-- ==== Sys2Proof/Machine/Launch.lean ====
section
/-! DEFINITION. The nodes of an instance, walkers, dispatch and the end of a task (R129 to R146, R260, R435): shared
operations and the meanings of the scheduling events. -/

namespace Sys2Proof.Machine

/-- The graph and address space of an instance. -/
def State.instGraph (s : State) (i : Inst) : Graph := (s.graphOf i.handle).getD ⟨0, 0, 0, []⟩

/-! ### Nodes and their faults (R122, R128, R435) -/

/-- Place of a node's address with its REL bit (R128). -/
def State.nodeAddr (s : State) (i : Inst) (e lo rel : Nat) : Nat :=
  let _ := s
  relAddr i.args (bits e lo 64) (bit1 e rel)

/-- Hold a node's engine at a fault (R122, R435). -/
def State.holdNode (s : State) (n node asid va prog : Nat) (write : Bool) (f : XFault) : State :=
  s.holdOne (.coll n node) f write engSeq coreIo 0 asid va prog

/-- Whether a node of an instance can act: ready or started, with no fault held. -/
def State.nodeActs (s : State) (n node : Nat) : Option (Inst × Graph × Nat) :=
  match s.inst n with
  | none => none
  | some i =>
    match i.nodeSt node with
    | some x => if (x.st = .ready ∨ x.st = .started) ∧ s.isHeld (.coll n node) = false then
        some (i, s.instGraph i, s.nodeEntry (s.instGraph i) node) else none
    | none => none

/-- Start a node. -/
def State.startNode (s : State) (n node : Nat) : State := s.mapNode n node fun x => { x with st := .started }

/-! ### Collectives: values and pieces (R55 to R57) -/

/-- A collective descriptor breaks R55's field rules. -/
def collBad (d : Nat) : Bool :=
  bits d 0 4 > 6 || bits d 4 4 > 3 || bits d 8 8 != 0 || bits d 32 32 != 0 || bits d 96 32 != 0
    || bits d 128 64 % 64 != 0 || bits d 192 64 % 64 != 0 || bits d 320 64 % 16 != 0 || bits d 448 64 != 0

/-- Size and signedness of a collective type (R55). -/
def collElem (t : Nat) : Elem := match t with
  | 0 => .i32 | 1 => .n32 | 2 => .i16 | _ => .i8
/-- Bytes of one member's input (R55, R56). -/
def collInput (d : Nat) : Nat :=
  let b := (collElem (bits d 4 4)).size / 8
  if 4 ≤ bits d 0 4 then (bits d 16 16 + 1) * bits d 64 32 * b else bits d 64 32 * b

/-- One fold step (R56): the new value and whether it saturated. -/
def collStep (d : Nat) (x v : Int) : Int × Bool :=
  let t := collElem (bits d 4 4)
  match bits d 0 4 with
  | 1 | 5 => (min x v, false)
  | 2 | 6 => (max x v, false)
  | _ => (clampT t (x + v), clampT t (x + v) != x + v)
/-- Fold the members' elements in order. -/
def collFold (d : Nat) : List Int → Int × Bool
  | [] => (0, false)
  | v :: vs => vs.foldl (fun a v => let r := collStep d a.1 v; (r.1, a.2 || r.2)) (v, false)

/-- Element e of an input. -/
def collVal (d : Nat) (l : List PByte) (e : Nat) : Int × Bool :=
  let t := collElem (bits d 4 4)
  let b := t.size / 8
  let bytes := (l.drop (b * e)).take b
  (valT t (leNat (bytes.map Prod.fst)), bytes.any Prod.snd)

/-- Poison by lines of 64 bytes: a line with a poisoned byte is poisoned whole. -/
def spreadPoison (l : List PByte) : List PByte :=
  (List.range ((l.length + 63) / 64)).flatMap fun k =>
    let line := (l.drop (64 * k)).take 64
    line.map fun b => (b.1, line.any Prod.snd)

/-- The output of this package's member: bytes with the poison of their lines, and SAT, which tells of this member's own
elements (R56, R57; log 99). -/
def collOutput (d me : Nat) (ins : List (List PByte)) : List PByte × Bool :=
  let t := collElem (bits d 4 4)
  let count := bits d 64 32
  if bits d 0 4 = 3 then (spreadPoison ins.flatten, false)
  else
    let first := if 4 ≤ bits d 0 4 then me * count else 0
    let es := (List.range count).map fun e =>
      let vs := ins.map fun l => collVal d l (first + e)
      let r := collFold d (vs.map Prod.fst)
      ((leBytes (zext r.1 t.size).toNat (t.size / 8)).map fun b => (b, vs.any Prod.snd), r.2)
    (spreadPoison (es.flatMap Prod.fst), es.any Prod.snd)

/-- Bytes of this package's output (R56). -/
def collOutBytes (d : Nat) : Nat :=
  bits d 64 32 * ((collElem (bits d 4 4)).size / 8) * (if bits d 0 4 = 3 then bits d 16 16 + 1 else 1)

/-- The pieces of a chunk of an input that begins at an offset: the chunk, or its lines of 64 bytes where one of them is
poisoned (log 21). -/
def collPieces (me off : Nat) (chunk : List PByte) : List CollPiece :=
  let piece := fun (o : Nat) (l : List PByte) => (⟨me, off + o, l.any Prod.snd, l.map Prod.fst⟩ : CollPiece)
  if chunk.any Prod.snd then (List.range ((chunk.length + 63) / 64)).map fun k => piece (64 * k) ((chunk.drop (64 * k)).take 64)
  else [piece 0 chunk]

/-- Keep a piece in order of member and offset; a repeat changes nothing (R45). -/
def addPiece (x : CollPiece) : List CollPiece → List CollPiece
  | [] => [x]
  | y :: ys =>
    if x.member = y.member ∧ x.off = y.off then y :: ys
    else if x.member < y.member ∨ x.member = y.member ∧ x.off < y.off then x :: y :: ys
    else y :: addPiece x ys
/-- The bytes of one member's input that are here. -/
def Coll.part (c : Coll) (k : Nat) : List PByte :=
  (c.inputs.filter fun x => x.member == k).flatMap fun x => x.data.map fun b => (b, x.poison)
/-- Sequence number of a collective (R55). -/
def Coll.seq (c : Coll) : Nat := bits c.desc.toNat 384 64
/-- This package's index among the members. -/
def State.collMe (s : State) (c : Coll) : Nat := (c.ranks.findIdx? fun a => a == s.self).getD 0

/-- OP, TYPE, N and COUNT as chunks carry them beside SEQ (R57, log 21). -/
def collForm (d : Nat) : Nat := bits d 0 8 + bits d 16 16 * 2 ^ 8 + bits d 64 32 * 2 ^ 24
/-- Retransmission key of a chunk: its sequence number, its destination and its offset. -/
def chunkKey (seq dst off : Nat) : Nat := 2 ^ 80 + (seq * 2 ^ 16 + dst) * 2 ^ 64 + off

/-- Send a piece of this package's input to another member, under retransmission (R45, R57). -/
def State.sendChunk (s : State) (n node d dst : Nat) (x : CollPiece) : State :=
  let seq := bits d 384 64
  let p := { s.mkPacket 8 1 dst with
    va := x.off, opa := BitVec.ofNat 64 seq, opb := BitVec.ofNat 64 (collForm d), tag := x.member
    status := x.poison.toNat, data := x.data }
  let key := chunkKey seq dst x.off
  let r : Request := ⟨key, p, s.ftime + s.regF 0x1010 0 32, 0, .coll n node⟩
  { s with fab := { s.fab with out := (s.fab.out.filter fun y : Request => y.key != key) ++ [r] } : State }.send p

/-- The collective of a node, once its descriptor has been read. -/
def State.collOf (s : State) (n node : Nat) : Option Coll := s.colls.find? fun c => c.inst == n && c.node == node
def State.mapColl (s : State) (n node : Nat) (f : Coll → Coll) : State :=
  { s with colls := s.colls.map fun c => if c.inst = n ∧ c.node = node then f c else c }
* * *
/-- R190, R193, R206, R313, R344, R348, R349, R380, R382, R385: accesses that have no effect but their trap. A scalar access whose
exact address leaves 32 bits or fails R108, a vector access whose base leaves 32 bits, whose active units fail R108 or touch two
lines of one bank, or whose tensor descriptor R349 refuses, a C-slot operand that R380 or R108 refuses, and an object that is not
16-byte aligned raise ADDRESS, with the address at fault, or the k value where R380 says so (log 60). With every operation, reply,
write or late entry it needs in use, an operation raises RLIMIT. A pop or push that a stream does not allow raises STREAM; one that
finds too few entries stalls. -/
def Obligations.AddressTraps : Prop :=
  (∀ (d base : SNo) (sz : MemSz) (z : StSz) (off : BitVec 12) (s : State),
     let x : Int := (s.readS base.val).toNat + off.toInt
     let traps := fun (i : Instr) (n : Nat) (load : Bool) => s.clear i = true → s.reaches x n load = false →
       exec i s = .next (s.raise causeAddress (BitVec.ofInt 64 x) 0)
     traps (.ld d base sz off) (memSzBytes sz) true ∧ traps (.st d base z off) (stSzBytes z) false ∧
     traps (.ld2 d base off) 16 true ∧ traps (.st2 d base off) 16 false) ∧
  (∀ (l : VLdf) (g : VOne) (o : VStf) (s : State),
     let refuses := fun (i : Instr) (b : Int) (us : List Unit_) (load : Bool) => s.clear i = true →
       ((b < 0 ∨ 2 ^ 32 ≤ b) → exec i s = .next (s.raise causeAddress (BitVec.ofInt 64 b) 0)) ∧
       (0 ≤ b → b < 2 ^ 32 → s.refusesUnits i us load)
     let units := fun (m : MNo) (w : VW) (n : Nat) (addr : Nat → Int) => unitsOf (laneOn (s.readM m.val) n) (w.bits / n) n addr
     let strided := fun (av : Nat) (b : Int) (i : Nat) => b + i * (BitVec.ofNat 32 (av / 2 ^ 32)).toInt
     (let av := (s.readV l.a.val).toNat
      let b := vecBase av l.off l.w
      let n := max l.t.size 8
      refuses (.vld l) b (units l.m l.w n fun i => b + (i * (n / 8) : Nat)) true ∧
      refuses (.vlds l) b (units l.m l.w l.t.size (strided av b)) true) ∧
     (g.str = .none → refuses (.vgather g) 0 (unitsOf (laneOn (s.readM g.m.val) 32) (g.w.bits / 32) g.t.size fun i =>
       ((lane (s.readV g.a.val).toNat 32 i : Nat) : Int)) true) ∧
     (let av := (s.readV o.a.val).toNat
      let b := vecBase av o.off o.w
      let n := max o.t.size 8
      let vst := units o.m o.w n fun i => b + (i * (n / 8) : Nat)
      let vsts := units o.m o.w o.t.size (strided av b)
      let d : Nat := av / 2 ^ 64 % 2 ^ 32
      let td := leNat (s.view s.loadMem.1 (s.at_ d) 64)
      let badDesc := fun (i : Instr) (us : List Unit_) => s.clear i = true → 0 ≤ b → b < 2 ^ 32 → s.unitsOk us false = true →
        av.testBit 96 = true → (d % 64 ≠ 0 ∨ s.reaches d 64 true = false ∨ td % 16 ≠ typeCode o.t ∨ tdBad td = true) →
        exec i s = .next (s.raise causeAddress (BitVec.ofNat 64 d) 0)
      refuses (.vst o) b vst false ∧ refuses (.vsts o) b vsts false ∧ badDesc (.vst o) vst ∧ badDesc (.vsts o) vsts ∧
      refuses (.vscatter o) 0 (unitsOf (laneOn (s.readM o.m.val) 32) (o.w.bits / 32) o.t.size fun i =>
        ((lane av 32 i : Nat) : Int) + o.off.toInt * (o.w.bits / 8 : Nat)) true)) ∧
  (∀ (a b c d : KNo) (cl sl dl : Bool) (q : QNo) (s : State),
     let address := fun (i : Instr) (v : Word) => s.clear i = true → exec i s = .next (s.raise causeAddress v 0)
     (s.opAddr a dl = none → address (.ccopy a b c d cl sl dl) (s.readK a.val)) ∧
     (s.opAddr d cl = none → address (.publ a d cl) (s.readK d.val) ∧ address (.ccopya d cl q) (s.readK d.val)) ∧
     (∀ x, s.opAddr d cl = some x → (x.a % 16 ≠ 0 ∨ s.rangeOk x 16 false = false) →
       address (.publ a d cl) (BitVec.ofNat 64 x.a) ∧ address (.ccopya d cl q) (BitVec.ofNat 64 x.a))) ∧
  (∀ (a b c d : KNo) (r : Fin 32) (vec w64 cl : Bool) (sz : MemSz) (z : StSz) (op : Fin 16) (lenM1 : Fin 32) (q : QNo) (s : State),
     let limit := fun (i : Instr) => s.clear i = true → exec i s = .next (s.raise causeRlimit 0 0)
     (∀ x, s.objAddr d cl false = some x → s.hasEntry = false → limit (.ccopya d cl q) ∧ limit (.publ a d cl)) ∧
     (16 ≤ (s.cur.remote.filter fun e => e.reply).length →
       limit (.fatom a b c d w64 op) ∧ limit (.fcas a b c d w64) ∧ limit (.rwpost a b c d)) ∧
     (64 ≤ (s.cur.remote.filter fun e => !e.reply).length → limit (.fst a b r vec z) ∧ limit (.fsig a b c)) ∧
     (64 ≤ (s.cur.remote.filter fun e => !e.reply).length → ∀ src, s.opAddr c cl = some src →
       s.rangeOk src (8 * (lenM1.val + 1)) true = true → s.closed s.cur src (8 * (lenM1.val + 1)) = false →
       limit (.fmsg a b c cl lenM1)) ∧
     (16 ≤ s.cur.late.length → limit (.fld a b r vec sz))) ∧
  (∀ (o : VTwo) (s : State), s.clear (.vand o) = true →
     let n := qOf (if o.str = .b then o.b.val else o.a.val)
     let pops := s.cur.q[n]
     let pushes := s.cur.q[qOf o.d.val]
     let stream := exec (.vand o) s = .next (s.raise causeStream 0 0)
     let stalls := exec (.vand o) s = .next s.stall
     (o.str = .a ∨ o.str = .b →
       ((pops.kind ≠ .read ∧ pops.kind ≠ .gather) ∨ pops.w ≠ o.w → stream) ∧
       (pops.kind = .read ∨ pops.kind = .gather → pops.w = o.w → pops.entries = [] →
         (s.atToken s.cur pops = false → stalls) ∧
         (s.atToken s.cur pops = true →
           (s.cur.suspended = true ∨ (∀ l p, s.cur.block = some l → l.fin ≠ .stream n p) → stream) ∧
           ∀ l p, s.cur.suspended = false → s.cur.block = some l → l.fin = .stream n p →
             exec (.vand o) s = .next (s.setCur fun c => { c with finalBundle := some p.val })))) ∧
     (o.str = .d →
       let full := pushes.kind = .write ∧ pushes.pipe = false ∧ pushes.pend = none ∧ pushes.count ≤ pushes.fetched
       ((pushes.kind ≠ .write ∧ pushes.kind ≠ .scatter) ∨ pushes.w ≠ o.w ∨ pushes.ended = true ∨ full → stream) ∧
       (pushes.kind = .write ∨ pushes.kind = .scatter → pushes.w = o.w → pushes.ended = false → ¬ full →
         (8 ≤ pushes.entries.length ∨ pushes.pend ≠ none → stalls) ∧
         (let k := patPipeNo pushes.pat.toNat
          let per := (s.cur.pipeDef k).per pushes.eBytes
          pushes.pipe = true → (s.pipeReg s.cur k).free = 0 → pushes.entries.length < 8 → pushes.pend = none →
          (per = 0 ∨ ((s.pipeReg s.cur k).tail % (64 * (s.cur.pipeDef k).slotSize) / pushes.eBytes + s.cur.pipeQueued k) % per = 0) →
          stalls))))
--
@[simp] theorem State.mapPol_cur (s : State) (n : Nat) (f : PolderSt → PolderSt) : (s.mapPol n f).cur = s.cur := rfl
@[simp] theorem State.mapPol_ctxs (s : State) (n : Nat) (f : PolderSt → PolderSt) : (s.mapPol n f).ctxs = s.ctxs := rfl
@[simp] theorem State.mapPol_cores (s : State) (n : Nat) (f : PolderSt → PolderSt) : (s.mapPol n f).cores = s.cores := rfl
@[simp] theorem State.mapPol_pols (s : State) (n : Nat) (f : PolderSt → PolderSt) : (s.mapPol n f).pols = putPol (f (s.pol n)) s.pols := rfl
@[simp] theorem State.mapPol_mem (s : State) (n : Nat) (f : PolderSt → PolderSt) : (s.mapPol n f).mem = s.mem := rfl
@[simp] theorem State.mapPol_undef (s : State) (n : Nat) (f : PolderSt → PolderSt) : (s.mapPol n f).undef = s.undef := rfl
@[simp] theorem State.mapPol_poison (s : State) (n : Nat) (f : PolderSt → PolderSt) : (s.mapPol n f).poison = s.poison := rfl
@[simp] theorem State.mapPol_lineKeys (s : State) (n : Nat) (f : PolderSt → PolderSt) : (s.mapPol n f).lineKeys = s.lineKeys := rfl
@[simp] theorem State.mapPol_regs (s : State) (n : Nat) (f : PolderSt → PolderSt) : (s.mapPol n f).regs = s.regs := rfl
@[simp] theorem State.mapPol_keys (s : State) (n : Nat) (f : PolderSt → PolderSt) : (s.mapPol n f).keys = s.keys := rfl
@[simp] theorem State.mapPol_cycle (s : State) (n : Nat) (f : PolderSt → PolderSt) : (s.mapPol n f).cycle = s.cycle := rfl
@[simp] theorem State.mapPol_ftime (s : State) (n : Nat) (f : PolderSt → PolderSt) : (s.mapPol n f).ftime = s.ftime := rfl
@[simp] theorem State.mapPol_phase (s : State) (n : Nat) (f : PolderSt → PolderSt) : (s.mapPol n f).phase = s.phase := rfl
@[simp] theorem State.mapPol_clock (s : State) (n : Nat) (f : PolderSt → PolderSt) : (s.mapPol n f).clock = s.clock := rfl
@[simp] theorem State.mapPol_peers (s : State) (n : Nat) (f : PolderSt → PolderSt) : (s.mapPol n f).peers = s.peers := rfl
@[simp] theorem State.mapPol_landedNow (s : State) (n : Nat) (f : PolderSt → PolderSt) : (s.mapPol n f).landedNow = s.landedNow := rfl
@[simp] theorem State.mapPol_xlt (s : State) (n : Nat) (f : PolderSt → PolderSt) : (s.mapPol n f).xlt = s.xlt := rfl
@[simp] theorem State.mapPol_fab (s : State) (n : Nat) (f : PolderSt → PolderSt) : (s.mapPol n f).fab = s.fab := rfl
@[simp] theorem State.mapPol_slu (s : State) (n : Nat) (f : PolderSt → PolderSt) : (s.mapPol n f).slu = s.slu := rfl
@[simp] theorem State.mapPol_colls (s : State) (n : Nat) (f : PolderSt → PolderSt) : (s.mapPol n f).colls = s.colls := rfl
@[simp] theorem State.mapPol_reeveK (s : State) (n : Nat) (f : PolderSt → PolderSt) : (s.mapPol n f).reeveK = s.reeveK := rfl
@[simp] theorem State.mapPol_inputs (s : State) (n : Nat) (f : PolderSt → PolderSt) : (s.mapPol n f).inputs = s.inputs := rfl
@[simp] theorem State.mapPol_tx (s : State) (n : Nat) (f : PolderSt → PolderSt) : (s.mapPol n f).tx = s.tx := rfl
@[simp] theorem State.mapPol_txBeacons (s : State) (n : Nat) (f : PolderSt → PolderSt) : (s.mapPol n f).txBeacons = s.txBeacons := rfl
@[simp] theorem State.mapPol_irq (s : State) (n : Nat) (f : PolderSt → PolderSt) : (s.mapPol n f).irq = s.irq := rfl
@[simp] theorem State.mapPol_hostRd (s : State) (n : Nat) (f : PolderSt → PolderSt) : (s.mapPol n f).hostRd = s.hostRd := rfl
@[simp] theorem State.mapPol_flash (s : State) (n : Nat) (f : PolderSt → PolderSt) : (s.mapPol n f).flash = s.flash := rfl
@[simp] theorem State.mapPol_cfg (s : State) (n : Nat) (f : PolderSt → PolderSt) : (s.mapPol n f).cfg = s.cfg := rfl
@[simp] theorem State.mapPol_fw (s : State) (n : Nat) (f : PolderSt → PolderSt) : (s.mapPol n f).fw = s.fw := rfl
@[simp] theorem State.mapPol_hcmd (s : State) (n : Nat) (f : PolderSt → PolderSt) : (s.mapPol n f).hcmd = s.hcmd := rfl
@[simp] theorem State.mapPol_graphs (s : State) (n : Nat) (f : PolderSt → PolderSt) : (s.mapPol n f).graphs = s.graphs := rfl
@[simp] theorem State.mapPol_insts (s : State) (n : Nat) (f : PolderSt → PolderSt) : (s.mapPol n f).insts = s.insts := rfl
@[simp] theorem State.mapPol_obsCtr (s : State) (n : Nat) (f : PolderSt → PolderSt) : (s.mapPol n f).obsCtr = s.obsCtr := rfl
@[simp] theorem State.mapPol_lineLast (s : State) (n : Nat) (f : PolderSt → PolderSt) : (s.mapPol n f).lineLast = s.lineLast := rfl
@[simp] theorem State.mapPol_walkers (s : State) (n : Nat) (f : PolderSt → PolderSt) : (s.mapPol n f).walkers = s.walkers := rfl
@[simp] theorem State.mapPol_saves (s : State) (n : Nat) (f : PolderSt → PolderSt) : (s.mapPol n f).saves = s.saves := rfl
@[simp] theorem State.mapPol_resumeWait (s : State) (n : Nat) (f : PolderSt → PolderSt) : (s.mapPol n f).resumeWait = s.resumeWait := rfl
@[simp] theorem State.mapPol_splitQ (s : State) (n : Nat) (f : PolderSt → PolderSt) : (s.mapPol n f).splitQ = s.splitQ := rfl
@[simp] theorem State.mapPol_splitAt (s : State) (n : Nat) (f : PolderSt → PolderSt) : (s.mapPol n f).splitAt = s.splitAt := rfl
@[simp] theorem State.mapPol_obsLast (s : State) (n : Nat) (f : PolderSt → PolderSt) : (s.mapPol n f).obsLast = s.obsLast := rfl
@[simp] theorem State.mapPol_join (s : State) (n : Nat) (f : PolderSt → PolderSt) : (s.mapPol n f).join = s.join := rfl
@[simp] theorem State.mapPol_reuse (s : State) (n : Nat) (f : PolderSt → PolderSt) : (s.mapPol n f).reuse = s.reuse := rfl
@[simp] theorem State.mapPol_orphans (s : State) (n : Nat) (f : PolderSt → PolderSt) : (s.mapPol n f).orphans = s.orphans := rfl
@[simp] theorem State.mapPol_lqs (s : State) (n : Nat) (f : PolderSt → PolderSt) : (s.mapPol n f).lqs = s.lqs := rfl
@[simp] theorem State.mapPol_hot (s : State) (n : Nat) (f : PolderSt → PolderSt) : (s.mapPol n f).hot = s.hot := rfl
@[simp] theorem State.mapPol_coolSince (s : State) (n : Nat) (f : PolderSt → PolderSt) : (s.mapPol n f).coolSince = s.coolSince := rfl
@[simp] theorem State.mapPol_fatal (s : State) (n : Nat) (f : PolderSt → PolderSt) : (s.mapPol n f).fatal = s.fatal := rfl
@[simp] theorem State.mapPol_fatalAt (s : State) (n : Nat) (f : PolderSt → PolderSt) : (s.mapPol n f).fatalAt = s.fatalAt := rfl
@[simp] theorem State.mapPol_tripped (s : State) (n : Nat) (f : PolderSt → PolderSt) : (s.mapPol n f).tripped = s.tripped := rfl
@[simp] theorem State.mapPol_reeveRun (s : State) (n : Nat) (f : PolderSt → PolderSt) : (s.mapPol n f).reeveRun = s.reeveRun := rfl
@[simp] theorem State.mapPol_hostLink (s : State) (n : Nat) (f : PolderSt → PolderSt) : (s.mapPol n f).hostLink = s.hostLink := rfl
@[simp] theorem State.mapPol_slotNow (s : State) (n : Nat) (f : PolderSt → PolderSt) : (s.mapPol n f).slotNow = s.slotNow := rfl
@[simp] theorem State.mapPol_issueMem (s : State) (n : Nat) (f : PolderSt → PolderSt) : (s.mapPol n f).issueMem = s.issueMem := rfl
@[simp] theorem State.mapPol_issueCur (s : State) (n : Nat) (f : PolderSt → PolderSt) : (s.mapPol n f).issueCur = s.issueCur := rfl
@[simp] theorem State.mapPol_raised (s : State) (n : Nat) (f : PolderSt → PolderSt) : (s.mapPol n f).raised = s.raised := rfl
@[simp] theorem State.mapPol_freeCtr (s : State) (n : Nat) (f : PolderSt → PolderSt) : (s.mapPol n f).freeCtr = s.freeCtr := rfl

### WHAT NEEDS TO BE DONE
Of all the entries above, output exactly the lines between the one holding "s.undef := rfl" and the one holding "s.phase := rfl", inclusive.

### ANSWER FOR THE TASK
@[simp] theorem State.mapPol_undef (s : State) (n : Nat) (f : PolderSt → PolderSt) : (s.mapPol n f).undef = s.undef := rfl
@[simp] theorem State.mapPol_poison (s : State) (n : Nat) (f : PolderSt → PolderSt) : (s.mapPol n f).poison = s.poison := rfl
@[simp] theorem State.mapPol_lineKeys (s : State) (n : Nat) (f : PolderSt → PolderSt) : (s.mapPol n f).lineKeys = s.lineKeys := rfl
@[simp] theorem State.mapPol_regs (s : State) (n : Nat) (f : PolderSt → PolderSt) : (s.mapPol n f).regs = s.regs := rfl
@[simp] theorem State.mapPol_keys (s : State) (n : Nat) (f : PolderSt → PolderSt) : (s.mapPol n f).keys = s.keys := rfl
@[simp] theorem State.mapPol_cycle (s : State) (n : Nat) (f : PolderSt → PolderSt) : (s.mapPol n f).cycle = s.cycle := rfl
@[simp] theorem State.mapPol_ftime (s : State) (n : Nat) (f : PolderSt → PolderSt) : (s.mapPol n f).ftime = s.ftime := rfl
@[simp] theorem State.mapPol_phase (s : State) (n : Nat) (f : PolderSt → PolderSt) : (s.mapPol n f).phase = s.phase := rfl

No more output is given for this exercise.